The federal government — in conjunction with provincial/territorial governments, the Canadian Institutes of Health Research, health agencies, not-for-profit health charities and other stakeholders — help to ensure the existence of adequate financing for all elements of preventive programs focused on measures that will improve the health outcomes of Canadians. Such measures should provide Canadians of all ages residing in all regions with an incentive to improve their choices with respect to nutrition, physical activity, immunization and smoking cessation.

Moreover, the government should continue to allocate funds for the National Immunization Strategy and should establish a dedicated fund, in the amount of $300 million over three years, for future immunization programs and new vaccines.

RECOMMENDATION 2

The federal government, in conjunction with the provincial/territorial governments, help to develop a national mental health strategy. This strategy — which should include the creation of a Canadian mental health commission — should address the mental health needs of all Canadians, but particularly those who are determined to be at higher risk. The strategy should be completed no later than 31 October 2007.

RECOMMENDATION 3

The federal government, in conjunction with the provincial/territorial governments, help to develop a plan for research and funding related to rare diseases and such diseases as hepatitis C, HIV/AIDS, Parkinson’s disease, dystonia and type 1 diabetes. The plan should be developed no later than 30 June 2007.

RECOMMENDATION 4

The federal government, in conjunction with the provincial/territorial governments, help to develop a more comprehensive pan-Canadian chronic disease surveillance system. This enhanced system should be developed no later than 1 September 2007.

RECOMMENDATION 5

The federal government develop and implement a family caregivers support strategy. This strategy should ensure the existence of tax measures that support caregivers.

RECOMMENDATION 6

The federal government amend the Income Tax Act to increase the value of the Canada Child Tax Benefit. Following this increase, the value of the tax benefit should be increased annually to reflect changes in the cost of living as measured by the Consumer Price Index.

Moreover, the government — in conjunction with the provincial/territorial governments — should fund a national, accessible, affordable, high-quality, publicly regulated child care system. This system should respect any provincial/territorial child care programs already in effect, recognizing the leadership of the province of Quebec.

RECOMMENDATION 7

The federal government — in conjunction with the provincial/territorial governments and such stakeholders as educational institutions, student associations, employers and groups representing employees — review the full range of federal measures that support students, educational institutions and their physical infrastructure, employees and employers engaged in post-secondary education and training in Canada. This review should be undertaken with a view to ensuring that the measures are coordinated in a manner that maximizes outcomes for Canadians.

Moreover, on a priority basis and bearing in mind the review of federal measures that support post-secondary education and training, the government should — with the aim of eliminating economic barriers to post-secondary education — provide direct funding assistance to post-secondary students through a comprehensive system of needs-based grants and loans. These grants and loans should be available to students enrolled in university, college and qualified training programs. As well, the province of Quebec should be permitted to opt out of participation in this system of needs-based grants and loans, with full compensation. This system should be developed and funded no later than 31 August 2007.

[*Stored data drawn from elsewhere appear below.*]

-- ==== Sys2Proof/Decode.lean ====
section
/-!
DEFINITION. Decoding of instruction words (spec/30_encoding.md R300 to R303, R340 to R356), total on
any word, and the encoder, written from the same tables. Where several rows match, the most specific
one is taken.
-/

namespace Sys2Proof

/-- System_op, major opcode 00 (R342). -/
def decodeSystem (w : Word) : Option Instr :=
  match (field w 19 8).toNat with
  | 0x0 => some (.breakTrap (field w 6 13) (field w 27 5))
  | 0x20 => if field w 11 1 = 0#1 ∧ field w 16 3 = 0#3 ∧ field w 27 5 = 0#5 then some (.sync)
    else if field w 11 1 = 1#1 ∧ field w 16 3 = 0#3 ∧ field w 27 5 = 0#5 then some (.syncdma)
    else none
  | 0x25 => if field w 11 5 = 0#5 then some (.mfsp (field w 16 3) (field w 27 5))
    else none
  | 0x45 => if field w 11 5 = 0#5 then some (.mfctl (field w 6 5) (field w 27 5))
    else none
  | 0x60 => if field w 27 5 = 0#5 then some (.rfi)
    else none
  | 0x65 => if field w 27 5 = 0#5 then some (.rfir)
    else none
  | 0x6b => if field w 16 3 = 0#3 then some (.ssm (field w 9 7) (field w 27 5))
    else none
  | 0x73 => if field w 16 3 = 0#3 then some (.rsm (field w 9 7) (field w 27 5))
    else none
  | 0x85 => if field w 18 1 = 0#1 then some (.ldsid (field w 6 5) (field w 16 2) (field w 27 5))
    else none
  | 0xc1 => if field w 27 5 = 0#5 then some (.mtsp (field w 11 5) (field w 16 3))
    else none
  | 0xc2 => if field w 27 5 = 0#5 then some (.mtctl (field w 6 5) (field w 11 5))
    else none
  | 0xc3 => if field w 6 5 = 0#5 ∧ field w 16 3 = 0#3 ∧ field w 27 5 = 0#5 then some (.mtsm (field w 11 5))
    else none
  | _ => none

/-- Mem_Mgmt, major opcode 01 (R352): instruction side when bit 19 is 0. -/
def decodeMemMgmt (w : Word) : Option Instr :=
  match (field w 19 7).toNat with
  | 0x0 => if field w 26 6 = 0#6 then some (.iitlbp (field w 6 5) (field w 11 5) (field w 16 3))
    else none
  | 0x1 => if field w 26 6 = 0#6 then some (.iitlba (field w 6 5) (field w 11 5) (field w 16 3))
    else none
  | 0x8 => some (.pitlb (field w 6 5) (field w 11 5) (field w 16 3) (field w 26 1))
  | 0x9 => some (.pitlbe (field w 6 5) (field w 11 5) (field w 16 3) (field w 26 1))
  | 0xa => some (.fic (field w 6 5) (field w 11 5) (field w 16 3) (field w 26 1))
  | 0xb => some (.fice (field w 6 5) (field w 11 5) (field w 16 3) (field w 26 1))
  | 0x40 => if field w 18 1 = 0#1 ∧ field w 26 6 = 0#6 then some (.idtlbp (field w 6 5) (field w 11 5) (field w 16 2))
    else none
  | 0x41 => if field w 18 1 = 0#1 ∧ field w 26 6 = 0#6 then some (.idtlba (field w 6 5) (field w 11 5) (field w 16 2))
    else none
  | 0x46 => if field w 18 1 = 0#1 ∧ field w 26 1 = 0#1 then some (.prober (field w 6 5) (field w 11 5) (field w 16 2) (field w 27 5))
    else if field w 18 1 = 1#1 ∧ field w 26 1 = 0#1 then some (.proberi (field w 6 5) (field w 11 5) (field w 16 2) (field w 27 5))
    else none
  | 0x47 => if field w 18 1 = 0#1 ∧ field w 26 1 = 0#1 then some (.probew (field w 6 5) (field w 11 5) (field w 16 2) (field w 27 5))
    else if field w 18 1 = 1#1 ∧ field w 26 1 = 0#1 then some (.probewi (field w 6 5) (field w 11 5) (field w 16 2) (field w 27 5))
    else none
  | 0x48 => if field w 18 1 = 0#1 then some (.pdtlb (field w 6 5) (field w 11 5) (field w 16 2) (field w 26 1))
    else none
  | 0x49 => if field w 18 1 = 0#1 then some (.pdtlbe (field w 6 5) (field w 11 5) (field w 16 2) (field w 26 1))
    else none
  | 0x4a => if field w 18 1 = 0#1 then some (.fdc (field w 6 5) (field w 11 5) (field w 16 2) (field w 26 1))
    else none
  | 0x4b => if field w 18 1 = 0#1 then some (.fdce (field w 6 5) (field w 11 5) (field w 16 2) (field w 26 1))
    else none
  | 0x4c => if field w 18 1 = 0#1 ∧ field w 26 1 = 0#1 then some (.lci (field w 6 5) (field w 11 5) (field w 16 2) (field w 27 5))
    else none
  | 0x4d => if field w 18 1 = 0#1 then some (.lpa (field w 6 5) (field w 11 5) (field w 16 2) (field w 26 1) (field w 27 5))
    else none
  | 0x4e => if field w 18 1 = 0#1 ∧ field w 27 5 = 0#5 then some (.pdc (field w 6 5) (field w 11 5) (field w 16 2) (field w 26 1))
    else none
  | _ => none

Finally, the government should extend the mandate of the Canada Millennium Scholarship Foundation and expand the Canada Access Grants program to finance the cost of tuition for all years of undergraduate education. The province of Quebec should be permitted to opt out of participation, with full compensation.

RECOMMENDATION 8

The federal government, once a long-term strategy for federal support of post-secondary education and training has been concluded among the federal and provincial/territorial governments, divide the Canada Social Transfer into a post-secondary education transfer and a social assistance and services transfer.

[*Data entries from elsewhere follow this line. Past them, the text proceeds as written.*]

theorem stw (b : BitVec 5) (r : BitVec 5) (s : BitVec 2) (im14 : BitVec 14) : Statement (.stw b r s im14) := by
  intro _
  change decode (0x1a#6 ++ b ++ r ++ s ++ im14 : BitVec 32) = _
  simp (disch := decide) only [decode, field, BitVec.extractLsb'_append_eq_of_le,
    BitVec.extractLsb'_append_eq_of_add_le, Nat.reduceSub, BitVec.extractLsb'_eq_self,
    BitVec.reduceToNat, BitVec.reduceExtractLsb'] <;> rfl

theorem sth (b : BitVec 5) (r : BitVec 5) (s : BitVec 2) (im14 : BitVec 14) : Statement (.sth b r s im14) := by
  intro _
  change decode (0x19#6 ++ b ++ r ++ s ++ im14 : BitVec 32) = _
  simp (disch := decide) only [decode, field, BitVec.extractLsb'_append_eq_of_le,
    BitVec.extractLsb'_append_eq_of_add_le, Nat.reduceSub, BitVec.extractLsb'_eq_self,
    BitVec.reduceToNat, BitVec.reduceExtractLsb'] <;> rfl

theorem stb (b : BitVec 5) (r : BitVec 5) (s : BitVec 2) (im14 : BitVec 14) : Statement (.stb b r s im14) := by
  intro _
  change decode (0x18#6 ++ b ++ r ++ s ++ im14 : BitVec 32) = _
  simp (disch := decide) only [decode, field, BitVec.extractLsb'_append_eq_of_le,
    BitVec.extractLsb'_append_eq_of_add_le, Nat.reduceSub, BitVec.extractLsb'_eq_self,
    BitVec.reduceToNat, BitVec.reduceExtractLsb'] <;> rfl

theorem stwm (b : BitVec 5) (r : BitVec 5) (s : BitVec 2) (im14 : BitVec 14) : Statement (.stwm b r s im14) := by
  intro _
  change decode (0x1b#6 ++ b ++ r ++ s ++ im14 : BitVec 32) = _
  simp (disch := decide) only [decode, field, BitVec.extractLsb'_append_eq_of_le,
    BitVec.extractLsb'_append_eq_of_add_le, Nat.reduceSub, BitVec.extractLsb'_eq_self,
    BitVec.reduceToNat, BitVec.reduceExtractLsb'] <;> rfl

theorem ldwx (b : BitVec 5) (x : BitVec 5) (s : BitVec 2) (u : BitVec 1) (cc : BitVec 2) (m : BitVec 1) (t : BitVec 5) : Statement (.ldwx b x s u cc m t) := by
  intro _
  change decode (0x3#6 ++ b ++ x ++ s ++ u ++ 0x0#1 ++ cc ++ 0x2#4 ++ m ++ t : BitVec 32) = _
  simp (disch := decide) only [decode, decodeIndexMem, field, BitVec.extractLsb'_append_eq_of_le,
    BitVec.extractLsb'_append_eq_of_add_le, Nat.reduceSub, BitVec.extractLsb'_eq_self,
    BitVec.reduceToNat, BitVec.reduceExtractLsb'] <;> rfl

theorem ldhx (b : BitVec 5) (x : BitVec 5) (s : BitVec 2) (u : BitVec 1) (cc : BitVec 2) (m : BitVec 1) (t : BitVec 5) : Statement (.ldhx b x s u cc m t) := by
  intro _
  change decode (0x3#6 ++ b ++ x ++ s ++ u ++ 0x0#1 ++ cc ++ 0x1#4 ++ m ++ t : BitVec 32) = _
  simp (disch := decide) only [decode, decodeIndexMem, field, BitVec.extractLsb'_append_eq_of_le,
    BitVec.extractLsb'_append_eq_of_add_le, Nat.reduceSub, BitVec.extractLsb'_eq_self,
    BitVec.reduceToNat, BitVec.reduceExtractLsb'] <;> rfl
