-- ==== Sys2Proof/Certificates/Slice0/Obligations.lean ====
section
/-!
DEFINITION. The statements for the provers. Their words (`Completes`, `Writes`, `SumIn`, `WordIn`,
`Loads`, `Stores`, `Jumps`, `Traps`, `TrapsAt`, `TrapsRef`, `FpDelivers`) are in Sys2Proof/Safety.lean. A
statement that names a field of `Config` or a free value holds for every value of it.
-/

open Sys2Proof Sys2Proof.Machine

/-! ### Encoding -/

/-- Decoding an encoded well-formed instruction gives it back (spec/30_encoding.md, the encoding tables). -/
def Obligations.EncodeThenDecode : Prop :=
  ∀ i : Instr, i.wf = true → decode (encode i) = some i

/-- What the decoder answers is well formed, so `encode` gives a word of the same instruction. -/
def Obligations.DecodedIsWellFormed : Prop :=
  ∀ (w : Word) (i : Instr), decode w = some i → i.wf = true ∧ decode (encode i) = some i

/-- Words written out from the spec's encodings decode to their instructions
(spec/96_decode_vectors.md). -/
def Obligations.DecodeWords : Prop :=
  decode 0x49DBB6D6#32 = some (.ldw 14#5 27#5 2#2 14038#14) ∧
  decode 0xE80F1D21#32 = some (.bl 0#5 15#5 1864#11 0#1 1#1) ∧
  decode 0x08850606#32 = some (.add 4#5 5#5 0#3 0#1 6#5) ∧
  decode 0xD0A61AF8#32 = some (.extru 5#5 6#5 0#3 23#5 24#5) ∧
  decode 0x00000C00#32 = some .rfi ∧
  decode 0x30850E06#32 = some (.fadd 4#5 5#5 1#2 6#5)

/-! ### The step -/

/-- Where no interruption is pending at the boundary and the instruction is not nullified, the step is
`exec` of the instruction that the fetched word decodes to (R915 step 3b), after which the interval timer
runs. A word that is no instruction, outside major opcode 0E, takes the illegal instruction trap (R19,
R301), after which no data translation is relied upon. The model's choice: a word that is no instruction takes trap 8 (notes/assumptions/45.md), and the
timer runs at the end of the step (notes/assumptions/9.md). -/
def Obligations.StepRunsDecoded : Prop :=
  ∀ (s s' : State) (w : Word),
    machineCheckStop s.takeInput = false → pendingInterruption s.takeInput = none →
    s.takeInput.pswN = false → s.takeInput.fetch = .ok (s', w) →
    (∀ i, decode w = some i →
      step s = elapse (exec i { s' with iword := w }) ∧
      ∀ t, exec i { s' with iword := w } = .next t → step s = .next t.runTimer) ∧
    (decode w = none → field w 0 6 ≠ 0x0E#6 →
      step s = .next (take 8 (.instr w) { s' with iword := w, relied := none }).runTimer)

/-- With PSW C = 0 the fetch reads the four bytes at `IAOQ_Front{0..29} || 00`, in the order that PSW E
gives, and changes nothing (R76, R165); where an instruction breakpoint matches it is interruption 30, and
a breakpoint that the spec calls undefined is refused (R892, U32). With PSW C = 1: no valid entry for the
page is interruption 6; execution not allowed by the access rights, or by the protection identifiers while
PSW P is 1, is interruption 7 (R211); a virtual fetch ends the reliance on a data translation. An
interruption of the fetch is taken with no parameters, in the state that the translation leaves: an entry
that the hardware inserted for the fetch stays. The model's choice: that it stays (notes/assumptions/17.md),
that the attempt ends the reliance (notes/assumptions/58.md), and the refusal (notes/assumptions/48.md). -/
def Obligations.InstructionFetch : Prop :=
  (∀ s : State, s.pswC = false →
      (s.instrBreakpoint = .hit → s.fetch = .trap 30) ∧
      (s.instrBreakpoint = .undefined → s.fetch = .refused .debugMask) ∧
      (s.instrBreakpoint = .none → isIo s.fetchOffset = false →
        backed s.cfg s.fetchOffset.toNat 4 = true →
        s.fetchOffset.toNat = s.iaoqFront.toNat / 4 * 4 ∧
        ∃ w, s.fetch = .ok (s, w) ∧
          w = (if s.pswE then
              s.mem.byteAt (s.fetchOffset.toNat + 3) ++ s.mem.byteAt (s.fetchOffset.toNat + 2)
                ++ s.mem.byteAt (s.fetchOffset.toNat + 1) ++ s.mem.byteAt s.fetchOffset.toNat
            else
              s.mem.byteAt s.fetchOffset.toNat ++ s.mem.byteAt (s.fetchOffset.toNat + 1)
                ++ s.mem.byteAt (s.fetchOffset.toNat + 2) ++ s.mem.byteAt (s.fetchOffset.toNat + 3) : Word))) ∧
  (∀ s : State, s.pswC = true →
      let v := { s with relied := none }
      (v.translate true s.iasqFront s.fetchOffset = none → s.fetch = .trap 6) ∧
      ∀ e s', v.translate true s.iasqFront s.fetchOffset = some (e, s') →
        (executeAllowed e s.priv.toNat = false ∨ s.pswP = true ∧ s.pidCheck e false = false →
          s.fetch = .trap 7) ∧
        (executeAllowed e s.priv.toNat = true → (s.pswP = false ∨ s.pidCheck e false = true) →
          (s.cfg.tlbCombined = false ∨ s.cfg.hasTlbU = false ∨ e.u = false) →
          isIo (absoluteOf e s.fetchOffset) = false →
          backed s.cfg (absoluteOf e s.fetchOffset).toNat 4 = true →
          s.fetch = .ok (s', s.mem.word s.pswE (absoluteOf e s.fetchOffset).toNat))) ∧
  (∀ (s : State) (n : Nat), s.fetch = .trap n →
      ∃ u, runInstruction s = .next (take n .none u) ∧
        (s.pswC = false → u = s) ∧
        (s.pswC = true →
          let v := { s with relied := none }
          (v.translate true s.iasqFront s.fetchOffset = none → u = v) ∧
          (∀ e s', v.translate true s.iasqFront s.fetchOffset = some (e, s') → u = s') ∧
          u = { v with itlb := u.itlb, dtlb := u.dtlb, draws := u.draws } ∧
          (s.cfg.hwTlbMiss = false → u = v)))

/-- The interruptions of groups 1 and 2 in their order, and the step that takes one (R915 steps 1, 2). A
high-priority machine check while PSW M is 1 stops the machine (R940, U9). The model's choice: the request
is cleared when it is taken (notes/assumptions/32.md), the interval timer runs at the end of the step
(notes/assumptions/9.md), and the stop is a fault (notes/assumptions/31.md). -/
def Obligations.PendingInterruptionsInOrder : Prop :=
  ∀ s : State,
    (s.takeInput.pswM = true → s.takeInput.pendHpmc = true → step s = .fault .machineCheckStop) ∧
    (s.takeInput.pswM = false ∨ s.takeInput.pendHpmc = false →
      ∀ n, pendingInterruption s.takeInput = some n →
        step s = .next (take n .none (clearPending n s.takeInput)).runTimer) ∧
    (s.pswM = false → s.pendHpmc = true → pendingInterruption s = some 1) ∧
    (s.pswM = true ∨ s.pendHpmc = false →
      (s.pswI = true → s.pendPowerFail = true → pendingInterruption s = some 2) ∧
      (s.pswI = false ∨ s.pendPowerFail = false →
        (s.pswR = true → mbit s.rctr 0 = true → pendingInterruption s = some 3) ∧
        (s.pswR = false ∨ mbit s.rctr 0 = false →
          (s.pswI = true → s.eirr &&& s.eiem ≠ 0#32 → pendingInterruption s = some 4) ∧
          (s.pswI = true → s.eirr &&& s.eiem = 0#32 → s.pendLpmc = true →
            pendingInterruption s = some 5) ∧
          (s.pswI = false ∨ s.eirr &&& s.eiem = 0#32 ∧ s.pendLpmc = false →
            (s.pswF = true → s.pendPerfmon = true → pendingInterruption s = some 29) ∧
            (s.pswF = false ∨ s.pendPerfmon = false → pendingInterruption s = none)))))

/-- A nullified instruction is skipped: the queues advance, PSW N, B, X, Y and Z become 0, and nothing
else of the state changes, the Recovery Counter included (R80, R86), but the reliance on a data translation,
which stays while PSW C and D are 0 (R201). A trap of group 4 may follow (R915). The model's choice: when
the reliance ends (notes/assumptions/58.md), and that the interval timer runs at the end of a skipped step as
of any other (notes/assumptions/9.md). -/
def Obligations.NullifiedIsSkipped : Prop :=
  ∀ s u : State, u = s.takeInput → machineCheckStop u = false → pendingInterruption u = none →
    u.pswN = true →
    ∃ w, step s = .next (group4 u w true false).runTimer ∧
      (u.calm → step s = .next w.runTimer) ∧
      PswAfter u.psw w.psw false false u.pswCB u.pswV ∧
      (w.relied = u.relied ∨ w.relied = none) ∧
      (u.pswC = false → u.pswD = false → w.relied = u.relied) ∧
      w = { u with
        psw := w.psw, relied := w.relied
        iaoqFront := u.iaoqBack, iaoqBack := u.iaoqBack + 4#32
        iasqFront := u.iasqBack, iasqBack := u.iasqBack }

/-- The traps of group 4, in their order (R915 step 4): `s` is the state before the instruction, `w` after
it. In Level 0 only privilege level 0 and the others differ. -/
def Obligations.TransferTraps : Prop :=
  ∀ (s w : State) (lower taken : Bool),
    (s.rank s.priv < s.rank w.priv → s.pswL = true → lower = true →
      group4 s w lower taken = take 24 .none w) ∧
    (s.rank w.priv < s.rank s.priv → s.pswH = true →
      group4 s w lower taken = take 23 .none w) ∧
    ((s.rank s.priv < s.rank w.priv → s.pswL = false ∨ lower = false) →
      (s.rank w.priv < s.rank s.priv → s.pswH = false) →
      (taken = true → s.pswT = true → group4 s w lower taken = take 25 .none w) ∧
      (taken = false ∨ s.pswT = false → group4 s w lower taken = w))

/-- The interval timer: `n` ticks add `n` to the counter, and EIRR bit 0 is set when the counter passes
through the comparator's value; no other bit of EIRR changes (R93, R985). A step makes no tick, one or
two while ITMR_RATE is from 1/2 to 2, exactly one at the rate 1, and the timer changes nothing else. The
model's choice: how many ticks a step makes, and that they come after its instruction
(notes/assumptions/9.md). -/
def Obligations.TimerRequestsInterrupt : Prop :=
  (∀ (s : State) (n : Nat), n < 2 ^ 32 →
      (s.ticks n).itmr = s.itmr + BitVec.ofNat 32 n ∧
      (mbit (s.ticks n).eirr 0 = true ↔
        mbit s.eirr 0 = true ∨ ∃ k, 1 ≤ k ∧ k ≤ n ∧ s.itmr + BitVec.ofNat 32 k = s.itmrCmp) ∧
      ∀ i, 1 ≤ i → i < 32 → mbit (s.ticks n).eirr i = mbit s.eirr i) ∧
  (∀ s : State, s.cfg.valid = true → s.itmrPhase < s.cfg.itmrDenPred + 1 →
      ∃ n, n ≤ 2 ∧
        s.runTimer = { s with
          itmr := (s.ticks n).itmr, eirr := (s.ticks n).eirr, itmrPhase := s.runTimer.itmrPhase } ∧
        s.runTimer.itmrPhase < s.cfg.itmrDenPred + 1 ∧
        (s.cfg.itmrDenPred + 1) * n + s.runTimer.itmrPhase = s.itmrPhase + s.cfg.itmrNum ∧
        (s.cfg.itmrNum = s.cfg.itmrDenPred + 1 → n = 1))

/-! ### Reset and the invariant -/

/-- What the spec's reset leaves: no interruption pending or enabled, privilege level 0, absolute
addressing, the units disabled (R101, R1020), for the defaults and for every choice of the parameters:
the start is the word that RESET_IA names, PSW E is the default endian bit where PSW E exists. The address
0 is the default of RESET_IA (notes/assumptions/2.md), and no slot of a TLB holds an entry where the spec
says that E is 0 and the other fields are arbitrary (notes/assumptions/3.md): both are the model's choice. -/
def Obligations.ResetState : Prop :=
  (State.reset.psw = 0#32 ∧ State.reset.priv = 0#2 ∧ State.reset.iaoqFront = 0#32 ∧
    State.reset.iaoqBack = State.reset.iaoqFront + 4#32 ∧ State.reset.ccr = 0#8 ∧
    State.reset.scr = 0#8 ∧ State.reset.eirr = 0#32 ∧ State.reset.fpIdentifyValid = false ∧
    (∀ r, readReg State.reset.fprs r = 0#64) ∧
    (∀ e, some e ∉ State.reset.itlb ∧ some e ∉ State.reset.dtlb) ∧
    pendingInterruption State.reset = none) ∧
  (∀ c : Config,
    (State.resetOf c).cfg = c ∧
    (∀ i, i < 32 → mbit (State.resetOf c).psw i = (i == 5 && c.hasPswE && c.defaultEndian)) ∧
    (State.resetOf c).priv = 0#2 ∧
    (State.resetOf c).iaoqFront.toNat = c.resetIa.toNat / 4 * 4 ∧
    (State.resetOf c).iaoqBack = (State.resetOf c).iaoqFront + 4#32 ∧
    (State.resetOf c).defaultEndian = c.defaultEndian ∧
    (State.resetOf c).ccr = 0#8 ∧ (State.resetOf c).scr = 0#8 ∧ (State.resetOf c).eirr = 0#32 ∧
    (∀ r, readReg (State.resetOf c).fprs r = 0#64) ∧
    (∀ e, some e ∉ (State.resetOf c).itlb ∧ some e ∉ (State.resetOf c).dtlb) ∧
    (State.resetOf c).itlb.length = c.itlbSlotsPred + 1 ∧
    (State.resetOf c).dtlb.length = c.dtlbSlotsPred + 1 ∧
    pendingInterruption (State.resetOf c) = none)

/-- The invariant holds after reset, for every choice of the parameters in the spec's ranges: the reserved
bits of the PSW, the IPSW and IVA are 0, the bits of absent units in CCR and SCR are 0, the protection
identifiers hold implemented bits only (R40, R49, R87 to R89, R91). It rests on the zeros that the model
chooses for registers with no reset value in the spec (notes/assumptions/1.md). -/
def Obligations.ResetMeetsInvariant : Prop :=
  State.reset.Inv ∧ ∀ c : Config, c.valid = true → (State.resetOf c).Inv

/-- Every step keeps the invariant: memory stays canonical; the reserved bits of the PSW, the IPSW and IVA
stay 0, the bits of absent units in CCR and SCR too, and the protection identifiers hold implemented bits
only (R40, R49, R74, R87 to R89, R91). That the CCR, SCR and protection identifier bits read 0, and that
ones in reserved bits are refused, is read from the spec by inference (notes/assumptions/38.md,
notes/assumptions/40.md). -/
def Obligations.StepKeepsInvariant : Prop :=
  ∀ s s' : State, s.Inv → step s = .next s' → s'.Inv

Once the Canada Post-Secondary Education Transfer has been created, the government should introduce guidelines, principles, responsibilities and accountabilities with respect to post-secondary education.

RECOMMENDATION 9

The federal government amend the Income Tax Act to reduce personal income taxes. Consideration should also be given to additional tax relief for low-income Canadians as well as to a working income supplement and other personal income tax changes that would provide incentives to work and to remain employed within Canada.

RECOMMENDATION 10

The federal government — in conjunction with the provincial/territorial governments and relevant stakeholders — develop a plan to ensure that appropriate, properly funded and equitable immigration settlement and integration services are available throughout Canada. As well, a plan should be developed to recognize and reconcile the educational and professional qualifications of immigrants obtained in countries other than Canada.

RECOMMENDATION 11

The federal government adopt the target of reducing child poverty in Canada to 9.9% by 2010. The government should meet with the provincial/territorial governments and groups assisting and/or representing disadvantaged Canadians, among other stakeholders, to develop a strategy for achieving that target. The strategy should be developed no later than 30 June 2007.

RECOMMENDATION 12

The federal government reinstate the programs and funds that were eliminated by it on 25 September 2006 in the areas of literacy, the social economy, youth, assistance to museums, Status of Women Canada, the Law Commission of Canada, volunteerism and the Court Challenges Program.

RECOMMENDATION 13

The federal government, on a priority basis, extend the Supporting Communities Partnership Initiative and the Residential Rehabilitation Assistance Program.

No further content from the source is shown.